Under the Mercosur-EU trade agreement, businesses are incentivised to import more low-cost beef from South America, which might not be produced according to EU environmental and food safety standards, while also disrupting the Irish farming and agriculture sector.
Speaking in the Dáil on the Motion re Mercusor Trade Agreement, Richard Boyd Barrett said:
“The Mercosur deal is a sell-out of farmers in this country. It is a sell-out on the fight for climate action and the fight against deforestation. It is a sell-out on the protection of workers’ rights.
“It is a recipe for the race to the bottom and completely exposes the agenda of the big powers that dominate the European Union, which are only interested in promoting the interests of the big car manufacturers and the big multinationals at the expense of ordinary working people, small farmers and the environment. That is the truth about this deal.

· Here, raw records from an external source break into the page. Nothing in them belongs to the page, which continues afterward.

-- ==== Sys2Proof/Machine/Frame.lean ====
section
/-! DEFINITION. The frame boundary (R26, R31): the order in which the blocks act as a frame opens, and the DPLL's one step. -/

namespace Sys2Proof.Machine
open Sys2Proof

/-- One line's samples of frame `n` pass the ECE, the store, Sage and the journal, in that order (R10); a PACKET instance feeds the
journal of its context itself (R148). -/
def State.linePass (s : State) (n : Nat) (o : LineOut) : State :=
  let r := s.eceLine n o
  let s := (r.1.storeSamples n r.2.1).sageLine r.2.2
  match r.2.2.ctx with
  | some c => if (s.eceOf c).any (fun e => e.2.packet) then s else s.jnlFrame c n r.2.2.xs r.2.2.ys
  | none => s

/-- Frame `n` opens. LINK takes the LDI frames of the frame before; ECE, Sage and Thyme take what was asked for in it; the
lines pass LDC, ECE, Sage and the journal; then the JBE claims its playout instants, Turn and PRE act, and CIPH offers the
results it holds and goes on with its streaming job. -/
def State.openFrame (s : State) (n : Nat) : State :=
  let s := { s with time := { s.time with ftime := n, fphase := 0, us := s.time.us - s.time.us % 125 + 125 } }
  let s := (s.timeOpen.linkOpen n).jbeData
  let s := ((s.eceOpen.sageOpen n).thymeOpen n).jbeBound n
  let r := s.ldcOpen n
  let s := r.1.each r.2 (fun s o => s.linePass n o)
  let s := s.each (Tab.keys s.ece.insts) (fun s k => s.bgFrame n k)
  let s := ((s.jbeOpen n).linkDone.turnOpen).txSlots n
  (s.each (Tab.keys s.ciph.engines) (fun s c => s.ciphOpen c)).rhWindow n

/-- Some LDC line is enabled. [DEDUCED, log 25] -/
def State.anyLine (s : State) : Bool :=
  s.regs.any (fun e => decide (0x20400 ≤ e.1 ∧ e.1 < 0x30000 ∧ 0x400 ≤ e.1 % 0x1000 ∧ e.1 % 0x1000 < 0x600) &&
    bitOf e.2.toNat 31)

/-- The DPLL may step (R31): permitted, no context, no line, a time source selected, the error above LOCK_THRESH.
[DEDUCED, log 25] -/
def State.mayStep (s : State) : Bool :=
  s.bit Reg.TIME_DPLL_CFG 4 && !s.anyCtx && !s.anyLine && decide (2 ≤ s.dpllSrc ∧ s.dpllSrc ≤ 4) &&
  (s.dpllState == 1 || s.dpllState == 2) &&
  decide (s.fld Reg.TIME_DPLL_CFG 16 12 < (signed 32 (s.rn Reg.TIME_PHASE_ERR)).natAbs)

/-- SEC_OFS after a follower's step, where the frame that would have been `n` opens as frame `m`: the second boundary that
the last 3-SCLK pulse showed (R32, R36). [DESIGN CHOICE, log 187] -/
def State.stepSec (s : State) (n m : Nat) : State :=
  match s.time.wideAt with
  | some w => s.setN Reg.TIME_SEC_OFS ((m + 8000 - (n - w) % 8000) % 8000)
  | none => s

/-- The step: the frame in progress is lengthened to the reference's boundary; FTIME increments once and is then set; the
phase error is gone. [DEDUCED, log 26] -/
def State.dpllStep (s : State) : State :=
  let n := s.now + 1
  let e := s.rn Reg.TIME_DSYNC_EPOCH_LO + 2 ^ 32 * s.fld Reg.TIME_DSYNC_EPOCH_HI 0 16
  let s := s.setFld Reg.TIME_DPLL_CFG 4 1 0
  let s := { s with time := { s.time with phErr := Tab.put (fun _ => 0) s.time.phErr s.dpllSrc 0 } }.showPhase
  if s.dpllSrc = 4 then
    if n < e then ((s.stepSec n e).setFld Reg.TIME_DSYNC_STAT 2 1 1).openFrame e
    else ((s.stepSec n n).setFld Reg.TIME_DSYNC_STAT 1 2 1).openFrame n
  else (s.setN Reg.TIME_SEC_OFS 0).openFrame ((n / 8000 + 1) * 8000)

/-! ### Meanings -/

/-- FRAME_TICK (R26). -/
def execFrameTick (s : State) : Res := .next (s.openFrame (s.now + 1))

/-- DPLL_STEP (R31): the step that removes the phase error `err`, the one PHASE_ERR shows. [DESIGN CHOICE, log 213] -/
def execDpllStep (err : Int) (s : State) : Res :=
  .next (if s.mayStep ∧ err = signed 32 (s.rn Reg.TIME_PHASE_ERR) then s.dpllStep else s)

end Sys2Proof.Machine
end

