-- ==== Sys2Proof/Certificates/Slice0/Obligations.lean ====
section
/-! DEFINITION. The statements for the provers: what the commands do, what they leave alone, and what every step keeps. -/

open Sys2Proof Sys2Proof.Machine

/-- TIME: the pins PPSOUT, PPSIN, LSYNC and DSYNCI act at their edges, and DSYNC errors are reported. For every state and
operands that meet the conditions named, exec answers the next state given. PPSOUT_FALL lowers the pin after WIDTH ms.
PPSIN_EDGE stores the stamp FTIME mod 8,000 and FPHASE (6,143 at most: log 7) and counts a good edge 1 s after the
last, any other edge starting the count again; the phase of the frame boundary is a phase sample of source 2.
PPSIN_MISS, 1.5 s after an edge and once, sets IRQ_RAW bit 2 and posts event 0x12. LSYNC_EDGE, when enabled, takes a
trigger whose sync frame is the next frame with the mask latched. DSYNCI_PULSE shows its distance from the frame start
minus COMP in SCLK, counts pulses one frame apart, ends a run of bad frames within 2 SCLK and counts it beyond, and is
a phase sample of source 4; a row that gives another error than that names no pulse (log 4). DSYNC_ERR drops ALIGNED
after 8 bad frames and posts event 0x13. A phase sample of a source not selected is kept and nothing else. -/
def Obligations.TimePinsAreStampedAndCounted : Prop :=
  (∀ (s : State) (f : Nat), s.time.ppsOut = some f → f + 8 * s.fld Reg.TIME_PPSOUT_CFG 0 9 ≤ s.now →
    exec .ppsoutFall s = .next { s with time := { s.time with ppsOut := none } }) ∧
  (∀ (s : State) (ph u : Nat), s.time.ppsLast = some u → u + 49151951 ≤ s.now * 6144 + ph →
    s.now * 6144 + ph ≤ u + 49152049 →
    exec (.ppsinEdge ph) s = .next (State.phaseSample { s.setN Reg.TIME_PPSIN_STAMP (s.now % 8000 * 2 ^ 16 + min ph 6143) with
      time := { s.time with fphase := min ph 6143, ppsLast := some (s.now * 6144 + ph), ppsMiss := false,
                            ppsGood := s.time.ppsGood + 1 } } 2 (phaseNs ph))) ∧
  (∀ (s : State) (ph : Nat), (∀ u, s.time.ppsLast = some u → u ≤ s.now * 6144 + ph →
      (s.now * 6144 + ph < u + 49151951 ∨ u + 49152049 < s.now * 6144 + ph)) →
    exec (.ppsinEdge ph) s = .next (State.phaseSample { s.setN Reg.TIME_PPSIN_STAMP (s.now % 8000 * 2 ^ 16 + min ph 6143) with
      time := { s.time with fphase := min ph 6143, ppsLast := some (s.now * 6144 + ph), ppsMiss := false,
                            ppsGood := 0 } } 2 (phaseNs ph))) ∧
  (∀ (s : State) (u : Nat), s.time.ppsMiss = false → s.time.ppsLast = some u → u + 73728000 ≤ s.now * 6144 + 6143 →
    exec .ppsinMiss s = .next ((State.irq { s with time := { s.time with ppsMiss := true } } 0x8000 2).timeEvent 0x12 [])) ∧
  (∀ (s : State) (ph : Nat), s.bit Reg.TIME_SYNC_CTRL 16 = true →
    exec (.lsyncEdge ph) s = .next ({ s with time := { s.time with
      fphase := min ph 6143, trig := s.time.trig ++ [(s.now + 1, s.fld Reg.TIME_SYNC_CTRL 0 16)] } }.setFld
        Reg.TIME_SYNC_STAT 1 1 1)) ∧
  (∀ (s : State) (ph : Nat) (wide : Bool),
    let d : Int := ((ph : Int) - (s.fld Reg.TIME_DSYNC_CFG 8 6 : Int)) % 6144
    let err : Int := if d < 3072 then d else d - 6144
    exec (.dsynciPulse ph wide err) s = .next (State.phaseSample
      { s.setFld Reg.TIME_DSYNC_STAT 8 8 (unsigned 8 (satTo (-128) 127 err)) with time := { s.time with
          fphase := min ph 6143, dsyncAt := some (s.now * 6144 + ph)
          wideAt := if wide = true then some (if ph < s.fld Reg.TIME_DSYNC_CFG 8 6 + 3072 then s.now else s.now + 1) else s.time.wideAt
          dsyncGood := if s.time.dsyncAt.any (fun u =>
              decide (u + 6142 ≤ s.now * 6144 + ph ∧ s.now * 6144 + ph ≤ u + 6146)) = true then s.time.dsyncGood + 1 else 0
          dsyncBad := if err.natAbs ≤ 2 then 0 else s.time.dsyncBad + 1 } } 4 (phaseNs err)) ∧
    ∀ x : Int, x ≠ err → exec (.dsynciPulse ph wide x) s = .next s) ∧
  (∀ s : State, 8 ≤ s.time.dsyncBad → s.bit Reg.TIME_DSYNC_STAT 0 = true →
    exec .dsyncErr s = .next (((s.setFld Reg.TIME_DSYNC_STAT 0 1 0).irq 0x8000 3).timeEvent 0x13 [])) ∧
  (∀ (s : State) (src : Nat) (err : Int), s.dpllSrc ≠ src →
    s.phaseSample src err = { s with time := { s.time with phErr := Tab.put (fun _ => 0) s.time.phErr src err } })

/-- TIME: host triggers latch mask and frame, PTPT_SET arms, and TIME.RST keeps FTIME and the seconds. For every access
that the gate lets through, exec answers a next state: PTPT_SET_ARM stores SEC_HI and sets ARM; SYNC_CTRL_NOW takes a
trigger with sync frame FTIME + 1 and the BANK_MASK just written; AT_ARM arms the SYNC_AT frame with that mask, or the
next frame with LATE and IRQ_RAW bit 5 where that frame has begun; TIME_RST leaves FTIME and FPHASE, discards an armed
SYNC_AT, keeps a NOW or LSYNC trigger, SEC_OFS, PTPT_SEC and the current frequency, and returns every other register
of the page at 0x100 and above to its reset value. Canonical state is a premise where a register is read back after
its write. -/
def Obligations.HostTriggersAreLatchedAndTimeResetKeepsTime : Prop :=
  (∀ (s : State) (w : Win) (v : Word), s.opens w Reg.TIME_PTPT_SET_HI true = true →
    exec (.ptptSetArm w v) s = .next (((s.seenBy w).setFld Reg.TIME_PTPT_SET_HI 0 16 v.toNat).setFld
      Reg.TIME_PTPT_SET_HI 31 1 1)) ∧
  (∀ (s : State) (w : Win) (v : Word), s.canonical = true → s.opens w Reg.TIME_SYNC_CTRL true = true →
    bitOf v.toNat 18 = false →
    ∃ t, exec (.syncCtrlNow w v) s = .next t ∧ t.time.trig = s.time.trig ++ [(s.now + 1, v.toNat % 2 ^ 16)] ∧
      t.bit Reg.TIME_SYNC_STAT 1 = true ∧ t.time.armed = s.time.armed) ∧
  (∀ (s : State) (w : Win) (v : Word), s.canonical = true → s.opens w Reg.TIME_SYNC_CTRL true = true →
    bitOf v.toNat 17 = false →
    ∃ t, exec (.atArm w v) s = .next t ∧
      t.time.armed = some (if s.rn Reg.TIME_SYNC_AT_LO + 2 ^ 32 * s.fld Reg.TIME_SYNC_AT_HI 0 16 ≤ s.now then s.now + 1
        else s.rn Reg.TIME_SYNC_AT_LO + 2 ^ 32 * s.fld Reg.TIME_SYNC_AT_HI 0 16, v.toNat % 2 ^ 16) ∧
      t.time.trig = s.time.trig) ∧
  (∀ (s : State) (w : Win), s.canonical = true → s.opens w 0x8030 true = true →
    ∃ t, exec (.timeRst w) s = .next t ∧ t.time.ftime = s.time.ftime ∧ t.time.fphase = s.time.fphase ∧
      t.time.armed = none ∧ t.time.trig = s.time.trig ∧
      (∀ a, 0x8100 ≤ a → a < 0x9000 → a ≠ Reg.TIME_SEC_OFS → a ≠ Reg.TIME_PTPT_SEC_LO → a ≠ Reg.TIME_PTPT_SEC_HI →
        a ≠ Reg.TIME_FREQ_OFFSET → t.reg a = regReset a) ∧
      t.reg Reg.TIME_SEC_OFS = s.reg Reg.TIME_SEC_OFS ∧ t.reg Reg.TIME_PTPT_SEC_LO = s.reg Reg.TIME_PTPT_SEC_LO ∧
      t.reg Reg.TIME_PTPT_SEC_HI = s.reg Reg.TIME_PTPT_SEC_HI ∧ t.reg Reg.TIME_FREQ_OFFSET = s.reg Reg.TIME_FREQ_OFFSET)

/-- LINK: training, confirmation and the ways into them complete with the state changes of the training rules. For every
state and operands that meet the conditions named, exec answers the next state given. TAP_SCAN_STEP ends a tap after
TRAIN_FRAMES frames: a tap whose frames were all good is marked in the map, and the next tap or the end of the scan
follows. LINK_UP takes the link to UP after 8 good frames. CONFIRM_TIMEOUT after 64 frames takes it DOWN with cause
NO_EYE, or begins a full scan after a fast one. LINK_RETRAIN begins training of a link that is UP or DOWN and answers
OK. NO_EYE_RETRY retrains 8,000 frames after NO_EYE. CLOCK_REGULAR_RETRAIN retrains each link of the bank that its
clock took down. LNK_CTRL_RETRAIN and TAP_MAN_WRITE act through the gate on LNK_CTRL; LINK_EN_SET and LINK_EN_CLEAR
set and clear one bit of BANK_CFG there: the enable that rises begins the training of its link, the enable that falls
marks a link that is not disabled for the next boundary. -/
def Obligations.LinksTrainAndComeUp : Prop :=
  (∀ (s : State) (l : Nat) (fast : Bool) (lo hi tap n g map : Nat),
    (s.link_ l).training = some (.scan fast lo hi tap n g map) → s.linkState l = 1 → s.trainFrames l ≤ n →
    exec (.tapScanStep l) s = .next (
      if tap < hi then s.setLink l { s.link_ l with
        training := some (.scan fast lo hi (tap + 1) 0 0 (if g = n then bitSet map tap else map)) }
      else s.scanEnd l (if g = n then bitSet map tap else map) fast)) ∧
  (∀ (s : State) (l : Nat) (fast : Bool) (n g : Nat),
    (s.link_ l).training = some (.confirm fast n g) → s.linkState l = 1 → 8 ≤ g →
    exec (.linkUp l) s = .next
      ((s.setLink l { s.link_ l with training := none, noSync := 0, crcAt := [] }).setLinkState l 2 0)) ∧
  (∀ (s : State) (l n g : Nat) (fast : Bool), (s.link_ l).training = some (.confirm fast n g) → s.linkState l = 1 →
    64 ≤ n → g < 8 →
    exec (.confirmTimeout l) s = .next (if fast = true then s.beginTraining l false else s.linkDown l 6)) ∧
  (∀ (s : State) (r : CmdRef) (l : Nat) (fast : Bool), s.cmdDue r 0x63 = true → l ≤ 127 →
    s.linkState l = 2 ∨ s.linkState l = 3 →
    exec (.linkRetrain r l fast) s = .next (((s.begun r 0x63).beginTraining l fast).respond r 0x63 0 [l])) ∧
  (∀ (s : State) (l : Nat), s.linkState l = 3 → s.fld (lnkStat l) 27 3 = 6 → s.autoRetrain l = true →
    (s.link_ l).downAt + 8000 ≤ s.now → exec (.noEyeRetry l) s = .next (s.beginTraining l false)) ∧
  (∀ (s : State) (b : Nat), exec (.clockRegularRetrain b) s = .next (
    State.each ((s.setFld (Reg.LINK_BANK_STAT b) 0 2 3).setBank b
        { (s.setFld (Reg.LINK_BANK_STAT b) 0 2 3).bank_ b with regular := 8 })
      ([0, 1, 2, 3, 4, 5, 6, 7].map (8 * b + ·)) (fun s l =>
        if s.linkState l = 3 ∧ (s.fld (lnkStat l) 27 3 = 2 ∨ s.fld (lnkStat l) 27 3 = 3) ∧ s.autoRetrain l = true
        then s.beginTraining l false else s))) ∧
  (∀ (s : State) (w : Win) (l : Nat) (v : Word), s.opens w (Reg.LINK_LNK_CTRL (l / 8) (l % 8)) true = true →
    exec (.lnkCtrlRetrain w l v) s = .next ((s.seenBy w).writeLnkCtrl l (v ||| 0x10000#32))) ∧
  (∀ (s : State) (w : Win) (l : Nat) (v : Word), s.opens w (Reg.LINK_LNK_CTRL (l / 8) (l % 8)) true = true →
    exec (.tapManWrite w l v) s = .next ((s.seenBy w).writeLnkCtrl l (v ||| 0x1000#32))) ∧
  (∀ (s : State) (w : Win) (l : Nat), s.opens w (Reg.LINK_BANK_CFG (l / 8)) true = true →
    exec (.linkEnSet w l) s =
      .next ((s.seenBy w).writeBankCfg (l / 8) (w32 (bitSet (s.rn (Reg.LINK_BANK_CFG (l / 8))) (l % 8))))) ∧
  (∀ (s : State) (w : Win) (l : Nat), s.opens w (Reg.LINK_BANK_CFG (l / 8)) true = true →
    exec (.linkEnClear w l) s =
      .next ((s.seenBy w).writeBankCfg (l / 8) (w32 (bitClear (s.rn (Reg.LINK_BANK_CFG (l / 8))) (l % 8))))) ∧
  (∀ (s : State) (b k : Nat), k < 8 → s.rn (Reg.LINK_BANK_CFG b) = 0 → (s.link_ (8 * b + k)).disabling = false →
    s.writeBankCfg b (w32 (2 ^ k)) = (s.setN (Reg.LINK_BANK_CFG b) (2 ^ k)).beginTraining (8 * b + k) false) ∧
  (∀ (s : State) (b k : Nat), k < 8 → s.rn (Reg.LINK_BANK_CFG b) = 2 ^ k →
    s.linkState (8 * b + k) ≠ 0 →
    s.writeBankCfg b 0 = (s.setN (Reg.LINK_BANK_CFG b) 0).setLink (8 * b + k)
        { s.link_ (8 * b + k) with disabling := true })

“From an environmental point of view and the point of view of our farmers, why on earth was the European Union negotiating a deal to get 99,000 more tonnes of beef to Europe when we can produce that beef here? How does that make any sense from a climate point of view? How does it make any sense for the livelihood of our farmers? Why would it even enter into a negotiation like that, other than to serve the interests of big German car manufacturers that are willing to sacrifice the climate, farmers and so on in order to pursue their interests?
“I am in favour of trade but it should be fair trade that is about levelling up rather than a race to the bottom. The Mercusor trade agreement is about the race to the bottom and it is a sell-out. This was the reason we opposed the qualified majority voting in the Nice treaty, the Lisbon treaty and the Single European Act.
“If we had not given up the right to veto these things, we would be able to do something about this. The truth is that the Government is ambivalent about this stuff. It is ambivalent because it is ideologically committed to this idea of free trade when what it should be committed to is fair trade and protecting the livelihoods of farmers, the environment and workers’ rights instead of selling out on those things”.